In August I was desperately trying to find a UK visa for which I was eligible, and even went to London and back one day for a job interview.
Now I keep thinking about all the good times I’ve had, and wondering when I can come back.
Although I haven’t had a romance here, I’ve had romantic moments – sitting on the Seine on a balmy July night and watching the sun set with a guy I liked, eating a home-cooked three-course meal by candlelight with another . . . even though neither one led to anything more, they were wonderful moments.
And maybe I haven’t made any close friendships, but I still grin at memories with the friends I have made: racing down the conveyor belts at Châtelet with Simon, a French friend; talking to Mr Frog; going out with Manuela (former flatmate for 17 days); dinners with other teachers in Belleville; and, of course, party after party at Louise and Julia’s. Even my classes put me in a good mood.
True, the recent issue with Bénédicte and my deposit was frustrating, but it doesn’t actually change the fact that she did give me somewhere to stay. Because of her I was dry and safe and warm, and all of the things that I was thankful for before our conversation are still there.

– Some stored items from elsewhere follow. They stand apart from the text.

-- ==== Sys2Proof/Tests/Slice0.lean ====
section
/-! SUPPORT. Tests of the model against the spec's own vectors (spec/95_test_vectors.md), the smoke test of
WellFormed, and for each statement with hypotheses a state that meets them, at the boundaries of its clauses. -/

namespace Sys2Proof.Tests

open Sys2Proof.Machine Sys2Proof.Safety Sys2Proof.Reference

/-- The state after an outcome, if there is one. -/
def after : Host.Outcome State Fault Refusal → Option State
  | .next t => some t
  | .fault _ => none
  | .refused _ => none

/-- `OPA` = a, `OPB` = b, the rest as after reset. -/
def operands (a b : Cell) : State := { State.reset with opa := a, opb := b }

/-- `NCW` = n, `MSG` and `MLEN` as LDMSG leaves them, the rest as after reset. -/
def message (n : Word) (bytes : List Byte) : State :=
  { State.reset with ncw := n, mlen := BitVec.ofNat 32 bytes.length, msg := numberFrom 0 bytes }

/-- `NCW` = n, `MLEN` = L, the rest as after reset. -/
def parameters (n L : Word) : State := { State.reset with ncw := n, mlen := L }

/-- The core after an InvariantViolation. -/
def halted : State := { State.reset with cause := some .invariantViolation, halt := true }

/-- A step from `s` with `e` as the host's next access gives a next state of which `f` holds. -/
def stepGives (s : State) (e : HostEvent) (f : State → Bool) : Bool :=
  match after (step (s.setScript [e])) with
  | some t => f t
  | none => false

/-! ## Encoding: the words of V-DEC and the table, bit by bit -/

theorem test_word_toval : decode 0b00000000000000000000000000000001#32 = .ok .toval := by decide
theorem test_word_toexp : decode 0b00000000000000000000000000000010#32 = .ok .toexp := by decide
theorem test_word_gfmul : decode 0b00000000000000000000000000000011#32 = .ok .gfmul := by decide
theorem test_word_gfadd : decode 0b00000000000000000000000000000100#32 = .ok .gfadd := by decide
theorem test_word_genpoly : decode 0b00000000000000000000000000010000#32 = .ok .genpoly := by decide
theorem test_word_encode : decode 0b00000000000000000000000000010001#32 = .ok .encode := by decide
theorem test_word_five_rejected : decode 0x00000005 = .error .unassignedOp := by decide
theorem test_word_reserved_rejected : decode 0x80000011 = .error .reservedBitsSet := by decide

/-- The row's word, placed as the first access after reset, is run by the first step (V-DEC row 1). -/
theorem test_first_word_runs :
    (after (step (State.reset.withFetchWord 32 0x00000001))).map (·.res) = some 0x0001 := by decide +kernel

And although it’s often frustrating trying to deal with the French way of (not) doing things, the French way of doing things created this marvellous city which continues to sweep me off my feet.
I’m truly grateful for my time there. Admittedly, it wasn’t the fairy tale I’d imagined, but I like that – it means that the dream of Paris is still ahead of me.
And that dream gives me a reason to come back.